Hai mai avuto la sensazione di non essere abbastanza, anche mentre fai l’impossibile?

Di arrivare a fine giornata con la voce stanca, il corpo provato e la mente affollata… ma comunque con un dubbio che punge: “E se non bastasse?


Hai dato tutto: il tuo tempo, la tua pazienza, la tua presenza. Hai organizzato, risolto, ascoltato, trattenuto parole, ingoiato frustrazioni, improvvisato soluzioni. Eppure, si affaccia quella vocina insistente. Quella che non guarda ciò che hai fatto, ma ciò che (forse) avresti potuto fare meglio. Quella che non ti dice “grazie”, ma “non hai fatto abbastanza”.


Benvenutə in una delle trappole emotive più diffuse tra chi si prende davvero cura: il senso di inadeguatezza nonostante l’impegno totale.

Un paradosso che conoscono bene proprio i genitori più presenti, più consapevoli, più attenti.

Ma questo sentire – che non sei solə a provare – non è una prova della tua incapacità.

È semmai un segnale della tua sensibilità.


Riconoscere questa dinamica è il primo passo per trasformarla.




Perché ci sentiamo inadeguati anche quando stiamo facendo del nostro meglio?
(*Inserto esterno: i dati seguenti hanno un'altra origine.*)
-- ==== Sys2Proof/Machine/Sprocket.lean ====
section
/-! DEFINITION. Machine/Sprocket.lean: Sprocket tables (R141 to R143), the micro-operations of an instruction (R144 to R146), and
loading a table (R147, R148). -/
namespace Sys2Proof.Machine

/-! ### Tables -/

/-- The entry that core k (20d + core) decodes for a slot in a world (R122, R148). -/
def Chip.sprkEnt (c : Chip) (k : Nat) (secure : Bool) (slot : Nat) : Nat :=
  if c.on Reg.HUB_SPRK_STATUS.BUSY && c.get Reg.HUB_SPRK_STATUS.WORLD == b2n secure && c.sprk.cores.contains k then SMap.getD c.sprk.next slot 0
  else SMap.getD c.sprk.tab (64 * b2n secure + slot) 0

/-! Fields of the SPR format (R83, R84). -/
def Opn.spSlot (o : Opn) : Nat := o.rd
def Opn.spRd (o : Opn) : Nat := o.ra
def Opn.spRa (o : Opn) : Nat := o.rb
def Opn.spSb (o : Opn) : Nat := bits (o.ext.getD 0) 25 6
def Opn.spSc (o : Opn) : Nat := bits (o.ext.getD 0) 19 6
def Opn.spImm (o : Opn) : Nat := match o.ext with | some x => sext64 19 (x % 2 ^ 19) | none => 0

/-! ### Registers a micro-operation names -/

def Opn.gSrcs (o : Opn) : List Nat :=
  let m := o.maj
  if [0x01, 0x02, 0x0D, 0x0E, 0x11, 0x12].contains m then [o.ra, o.rb]
  else if m = 0x03 || (0x04 ≤ m && m ≤ 0x0A) || m = 0x0F then [o.ra]
  else if m = 0x10 then (if o.min = 5 then [o.ra] else [])
  else if m = 0x22 then [o.ra, o.rb]
  else if m = 0x23 then (if o.min = 7 then [o.ra, o.rb] else [o.ra, o.rb, o.rd])
  else if m = 0x21 then (if o.min = 7 then [o.ra] else [o.ra, o.rd])
  else if m = 0x20 || m = 0x24 || m = 0x25 || m = 0x2C then [o.ra]
  else if m = 0x3D then (if o.vgOp = 0 then [] else [o.vgG])
  else []

def Opn.vSrcs (o : Opn) : List Nat :=
  let m := o.maj
  if m = 0x37 || m = 0x3C then [o.va]
  else if m = 0x39 && 3 ≤ o.vop && o.vop ≤ 5 then [o.va, o.vb, o.vd]
  else if m = 0x38 || m = 0x39 || m = 0x3A || m = 0x3B || m = 0x3E then [o.va, o.vb]
  else if m = 0x25 then [o.vd]
  else if m = 0x3D then (if o.vgOp = 2 then [] else [o.vgV])
  else []

def Opn.pSrcs (o : Opn) : List Nat :=
  let m := o.maj
  o.pred :: (if m = 0x10 then (if o.min ≤ 3 then [o.ra, o.rb] else if o.min = 5 then [] else [o.ra])
    else if (m = 0x21 || m = 0x23) && o.min = 7 then [o.rd] else [])

/-- The destination of a register operation or load. -/
def Opn.dst (o : Opn) : Option Dst :=
  if o.isLoad then some o.loadDst
  else if o.isStore || o.isPref then none
  else if o.maj = 0x15 then some (.g o.rd)
  else (o.eval ⟨fun _ => 0, fun _ => 0, fun _ => 0⟩).map (·.1)

/-! ### Validation (R142, R143) -/

/-- Majors that an entry may not use. -/
def uopExcluded (m : Nat) : Bool :=
  m == 0x00 || m == 0x0C || m == 0x13 || m == 0x14 || (0x18 ≤ m && m ≤ 0x1B) || m == 0x28 || m == 0x29 || m == 0x30 || m == 0x3F
    || !([0x01, 0x02, 0x03, 0x04, 0x05, 0x06, 0x07, 0x08, 0x09, 0x0A, 0x0B, 0x0D, 0x0E, 0x0F, 0x10, 0x11, 0x12, 0x15, 0x20, 0x21, 0x22, 0x23,
          0x24, 0x25, 0x2C, 0x37, 0x38, 0x39, 0x3A, 0x3B, 0x3C, 0x3D, 0x3E].contains m)

/-- May a micro-operation read these registers under a header: operands of the declared file, SB and SC with LONG? -/
def uopReads (h : SprkHdr) (o : Opn) : Bool :=
  o.gSrcs.all (fun r => if r < 0x3C then true else if r = 0x3C then !h.rdV else if r = 0x3D then !h.raV
      else if r = 0x3E then h.long && !h.sbV else h.long && !h.scV)
  && o.vSrcs.all (fun r => if r < 0x1C then true else if r = 0x1C then h.rdV else if r = 0x1D then h.raV
      else if r = 0x1E then h.long && h.sbV else h.long && h.scV)

/-- May it write its destination: a temporary, or RD of the declared file? -/
def uopWrites (h : SprkHdr) (o : Opn) : Bool :=
  match o.dst with
  | none => true
  | some (.g r) => (0x30 ≤ r && r < 0x3C) || (r == 0x3C && !h.rdV)
  | some (.v r) => (0x18 ≤ r && r < 0x1C) || (r == 0x1C && h.rdV)
  | some (.p r) => 12 ≤ r

/-- The reason why a micro-operation fails, 0 for none. -/
def uopReason (h : SprkHdr) (syl : Nat) : Nat :=
  let o : Opn := ⟨0, syl % 2 ^ 31, none⟩
  if bit syl 31 then 4
  else if uopExcluded o.maj then 1
  else if !(List.range 6).any (fun s => (Opn.mk s (syl % 2 ^ 31) none).legal (fun _ => 0)) then 4
  else if !uopReads h o || !uopWrites h o then 6
  else 0

/-- The reason why an entry fails and its micro-operation, or none (R142, R143). Header checks come first. -/
def entryReason (e : Nat) : Option (Nat × Nat) :=
  let h := sprkEntryHdr e
  let mem := sprkIsMem e
  if bits e 26 38 != 0 || bits e (8 * 136) (8 * 120) != 0 then some (4, 0)
  else if h.dist = 0 then some (2, 0)
  else if h.slots = 0 || (mem && bits h.slots 0 2 + bits h.slots 4 2 != 0) then some (3, 0)
  else if h.restart && !mem then some (7, 0)
  else ((List.range (h.nuopm1 + 1)).find? (fun u => uopReason h (sprkUop e u) != 0)).map (fun u => (uopReason h (sprkUop e u), u))

/-- The entries of an image, slot by slot from `slot`: none where the read of one failed or met poison (R148). -/
def Chip.sprkImage : Nat → Chip → Nat → Who → Nat → List (Nat × Option Nat) × Chip
  | 0, c, _, _, _ => ([], c)
  | n + 1, c, base, who, slot =>
    match c.anyReadB (base + 256 * slot) 256 who with
    | (r, poison, e, c) =>
      match Chip.sprkImage n c base who (slot + 1) with
      | (l, c) => ((slot, if r != .ok || poison then none else some e) :: l, c)

/-- The commit of a table (R148): the image is read and validated; the cores then change one by one. -/
def Chip.sprkCommit (c : Chip) (w : Nat) (thenS : Bool) : Chip :=
  let off := 0xC0000300 + 8 * w
  let base := c.regs.getShadow (Reg.HUB_SPRK_SRC.ADDR w) <<< 14
  let who := c.hubWho 7 0 0 (w == 1)
  match Chip.sprkImage 64 c base who 0 with
  | (img, c) =>
    let c := c.put Reg.HUB_SPRK_STATUS.WORLD w
    match img.findSome? (fun s => match s.2 with
      | none => some (s.1, 5, 0)
      | some e => if bit e 0 then (entryReason e).map (fun x => (s.1, x)) else none) with
    | some (s, x) =>
      c.puts [(Reg.HUB_SPRK_STATUS.RESULT, 2), (Reg.HUB_SPRK_STATUS.BAD_SLOT, s), (Reg.HUB_SPRK_STATUS.BAD_UOP, x.2),
        (Reg.HUB_SPRK_STATUS.REASON, x.1)]
    | none =>
      let tab := img.foldl (fun (m : SMap Nat) s => match s.2 with
        | some e => if bit e 0 then SMap.set m s.1 e else m
        | none => m) []
      ({ (c.commitReg off) with sprk := { c.sprk with next := tab, cores := [], thenS := thenS } }).put Reg.HUB_SPRK_STATUS.BUSY 1

/-- A write of HUB_SPRK_COMMIT (R147, R148). -/
def Chip.sprkCommitWrite (c : Chip) (w : Who) (v : Nat) : Chip :=
  let n := bit v 0
  let s := bit v 1 && w.secure
  if !n && !s then c
  else if c.on Reg.HUB_SPRK_STATUS.BUSY then c.put Reg.HUB_SPRK_STATUS.RESULT 3
  else if n then c.sprkCommit 0 s
  else c.sprkCommit 1 false

/-- Core k changes to the new table; when every present core has, the commit is DONE, and a Secure one may follow (R148). -/
def Chip.sprkDone (c : Chip) (k : Nat) : Chip :=
  if !c.on Reg.HUB_SPRK_STATUS.BUSY then c
  else
    let cores := if c.sprk.cores.contains k then c.sprk.cores else k :: c.sprk.cores
    let c := { c with sprk := { c.sprk with cores := cores } }
    if (List.range 240).all (fun j => !c.corePresent (j / 20) (j % 20) || cores.contains j) then
      let w := c.get Reg.HUB_SPRK_STATUS.WORLD
      let tab := (List.range 64).foldl (fun (m : SMap Nat) s => SMap.put m 0 (64 * w + s) (SMap.getD c.sprk.next s 0)) c.sprk.tab
      let again := c.sprk.thenS
      let c := ({ c with sprk := ⟨tab, [], [], false⟩ }).puts [(Reg.HUB_SPRK_STATUS.BUSY, 0), (Reg.HUB_SPRK_STATUS.RESULT, 1)]
      if again then c.sprkCommit 1 false else c
    else c

/-! ### Running an entry (R144, R145) -/

/-- A run of an entry: temporaries and RD with the taint of poison (0, or 1 + micro-operation + 32 × virtual address of the
load that returned it), flags, and stores to make: physical address, bytes, data and Yarrow class. -/
structure SprkRun where
  g : SMap (Nat × Nat)
  v : SMap (Nat × Nat)
  p : SMap (Nat × Nat)
  flags : Nat
  stores : List (Nat × Nat × Nat × Nat)
  deriving DecidableEq, Repr

/-- How a run stops early. -/
inductive SprkStop where
  | wait
  | trap (cause tval uop : Nat)
  deriving DecidableEq, Repr

/-- What an instruction gives its entry (R144): the context's registers at issue and its operands. -/
structure SprkCtx where
  k : Ctx
  o : Opn
  h : SprkHdr
  deriving DecidableEq, Repr

def SprkRun.start (q : SprkCtx) : SprkRun :=
  { g := if q.h.rdV then [(11, (q.o.spImm, 0))] else [(11, (q.o.spImm, 0)), (12, (q.k.gr q.o.spRd, 0))],
    v := if q.h.rdV then [(4, (q.k.vr q.o.spRd, 0))] else [],
    p := [(12, (m64 - 1, 0)), (13, (m64 - 1, 0)), (14, (m64 - 1, 0)), (15, (m64 - 1, 0))], flags := 0, stores := [] }

/-- A g, v or p register as the entry reads it (R143): value and taint. -/
def SprkRun.gAt (r : SprkRun) (q : SprkCtx) (n : Nat) : Nat × Nat :=
  if n < 0x30 then (q.k.gr n, 0)
  else if n ≤ 0x3C then SMap.getD r.g (n - 0x30) (0, 0)
  else if n = 0x3D then (q.k.gr q.o.spRa, 0)
  else if n = 0x3E then (q.k.gr q.o.spSb, 0)
  else (q.k.gr q.o.spSc, 0)

def SprkRun.vAt (r : SprkRun) (q : SprkCtx) (n : Nat) : Nat × Nat :=
  if n < 0x18 then (q.k.vr n, 0)
  else if n ≤ 0x1C then SMap.getD r.v (n - 0x18) (0, 0)
  else if n = 0x1D then (q.k.vr q.o.spRa, 0)
  else if n = 0x1E then (q.k.vr q.o.spSb, 0)
  else (q.k.vr q.o.spSc, 0)

def SprkRun.pAt (r : SprkRun) (q : SprkCtx) (n : Nat) : Nat × Nat := if n % 16 < 12 then (q.k.pr n, 0) else SMap.getD r.p (n % 16) (0, 0)

def SprkRun.view (r : SprkRun) (q : SprkCtx) : RegView := ⟨fun n => (r.gAt q n).1, fun n => (r.vAt q n).1, fun n => (r.pAt q n).1⟩

/-- The first taint among registers a micro-operation reads. -/
def SprkRun.taint (r : SprkRun) (q : SprkCtx) (o : Opn) : Nat :=
  let old := match o.dst with
    | some (.v n) => if isVecMaj o.maj && (r.pAt q o.pred).1 % 2 ^ o.elems != 2 ^ o.elems - 1 then [(r.vAt q n).2] else []
    | _ => []
  ((o.gSrcs.map (fun n => (r.gAt q n).2) ++ o.vSrcs.map (fun n => (r.vAt q n).2) ++ o.pSrcs.map (fun n => (r.pAt q n).2) ++ old).find? (· != 0)).getD 0

def SprkRun.write (r : SprkRun) (d : Dst) (v t : Nat) : SprkRun :=
  match d with
  | .g n => { r with g := SMap.set r.g (n - 0x30) (v % m64, t) }
  | .v n => { r with v := SMap.set r.v (n - 0x18) (v, t) }
  | .p n => { r with p := SMap.set r.p (n % 16) (v % m64, t) }

/-- Bytes of a line under the stores that the run has gathered. -/
def SprkRun.overlay (r : SprkRun) (line : Nat) (d : Line) : Line :=
  r.stores.foldl (fun d s => if s.1 / 64 = line then linePut d (s.1 % 64) s.2.1 s.2.2.1 else d) d

/-- One memory micro-operation (R145). -/
def Chip.sprkMem (c : Chip) (x : Nat) (q : SprkCtx) (r : SprkRun) (u : Nat) (o : Opn) : Except SprkStop SprkRun × Chip :=
  let ea := o.ea (r.view q)
  let stop := fun (cause : Nat) (c : Chip) => (Except.error (SprkStop.trap cause ea u), c)
  let ta := ((o.gSrcs.map (fun n => (r.gAt q n).2) ++ o.pSrcs.map (fun n => (r.pAt q n).2)).find? (· != 0)).getD 0
  let t := if o.isStore then r.taint q o else ta
  if t != 0 then (.error (.trap trDataPoison ((t - 1) / 32) ((t - 1) % 32)), c)
  else if ea % o.size != 0 then stop trAlign c
  else
    match c.translate x ea (if o.isStore then .store else .load) (c.cxSecure x) with
    | .trap t => stop t c
    | .walk => (.error .wait, c.walkStart x ea (c.cxSecure x))
    | .ok pa yrw =>
      if isDevice pa then stop trMemAttr c
      else if o.isPref then
        (.ok r, if !c.coh.ops.any (fun l => l.ctx == x && l.line == pa / 64) then (c.opNew x (if o.min = 0 then .pref0 else if o.min = 1 then .pref1 else if o.min = 2 then .pref2 else .pref3)
          (pa / 64) false (c.cxTenant x) (c.cxSecure x) yrw (c.cxPriv x == 2)).2 else c)
      else if o.isStore then (.ok { r with stores := r.stores ++ [(pa, o.size, o.storeVal (r.view q), yrw)] }, c)
      else
        match c.serialLines x .load (c.cxSecure x) [(pa / 64, yrw)] with
        | (none, c) => (.error .wait, c)
        | (some got, c) =>
          let ld := ((got.head?).map (·.2)).getD LD.bad
          let v := lineGet (r.overlay (pa / 64) ld.data) (pa % 64) o.size
          let v := if o.signs && o.size < 8 then sext64 (8 * o.size) v else v
          (.ok (r.write o.loadDst (if ld.poison then 0 else v) (if ld.poison then 1 + u + 32 * ea else 0)), c)

/-- One micro-operation. -/
def Chip.sprkUopStep (c : Chip) (x : Nat) (q : SprkCtx) (r : SprkRun) (u : Nat) (o : Opn) : Except SprkStop SprkRun × Chip :=
  let t := r.taint q o
  if !o.activeOn (r.pAt q o.pred).1 then
    if o.isMem && (r.pAt q o.pred).2 != 0 then
      (.error (.trap trDataPoison (((r.pAt q o.pred).2 - 1) / 32) (((r.pAt q o.pred).2 - 1) % 32)), c)
    else if (r.pAt q o.pred).2 != 0 then
      (.ok (match o.dst with
        | some (.g n) => r.write (.g n) (r.gAt q n).1 t
        | some (.v n) => r.write (.v n) (r.vAt q n).1 t
        | some (.p n) => r.write (.p n) (r.pAt q n).1 t
        | none => r), c)
    else (.ok r, c)
  else if o.isMem then c.sprkMem x q r u o
  else if o.maj = 0x15 then
    let tm := c.timeRead 0
    (.ok (r.write (.g o.rd) tm.1 0), tm.2)
  else
    match o.eval (r.view q) with
    | some (d, v, fl) => (.ok { (r.write d v t) with flags := r.flags ||| fl }, c)
    | none => (.ok r, c)

/-- Every micro-operation of an entry, in order. -/
def Chip.sprkRun (c : Chip) (x : Nat) (q : SprkCtx) (e : Nat) : Except SprkStop SprkRun × Chip :=
  (List.range (q.h.nuopm1 + 1)).foldl (fun (a : Except SprkStop SprkRun × Chip) u =>
    match a.1 with
    | .error _ => a
    | .ok r => a.2.sprkUopStep x q r u ⟨q.o.slot, sprkUop e u % 2 ^ 31, none⟩) (.ok (SprkRun.start q), c)

/-- The result of an instruction (R144): destination code, value and taint. -/
def SprkRun.result (r : SprkRun) (q : SprkCtx) : Option (Nat × Nat × Nat) :=
  if q.h.nodest then none
  else if q.h.rdV then
    let old := q.k.vr q.o.spRd
    let v := r.vAt q 0x1C
    some (0x40 + q.o.spRd % 32, vecMerge (etW q.h.et) (etN q.h.et) (q.k.pr q.o.pred) old (fun j => el (etW q.h.et) v.1 j), v.2)
  else some (q.o.spRd, (r.gAt q 0x3C).1, (r.gAt q 0x3C).2)

/-- Is the instruction active (R85, R122)? -/
def SprkCtx.active (q : SprkCtx) : Bool :=
  let pv := q.k.pr q.o.pred
  if q.h.rdV && !q.h.nodest then pv % 2 ^ etN q.h.et != 0 else bit pv 0

end Sys2Proof.Machine
end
Ecco cosa succede: più ci impegniamo a fare bene, più sembriamo vulnerabili al rischio di sentirci inadeguatə. Non perché stiamo facendo troppo poco, ma perché – a volte – ci dimentichiamo di guardarci con lucidità e misura.


Ecco alcune dinamiche ricorrenti che alimentano questo senso di insufficienza, anche nei genitori più attenti e coinvolti:


🔸 Cerchiamo conferme in un mondo che vende modelli, non verità

Viviamo espostə a una continua vetrina di genitorialità performativa.

Non è il confronto in sé a farci male, ma il bisogno latente di approvazione che proiettiamo su ciò che vediamo. Post, storie, racconti idealizzati diventano metri di giudizio silenziosi: senza accorgercene, confrontiamo la nostra realtà completa con l’apparenza parziale degli altri.


E il risultato è sempre lo stesso: un senso di distanza tra chi siamo e chi pensiamo di dover essere.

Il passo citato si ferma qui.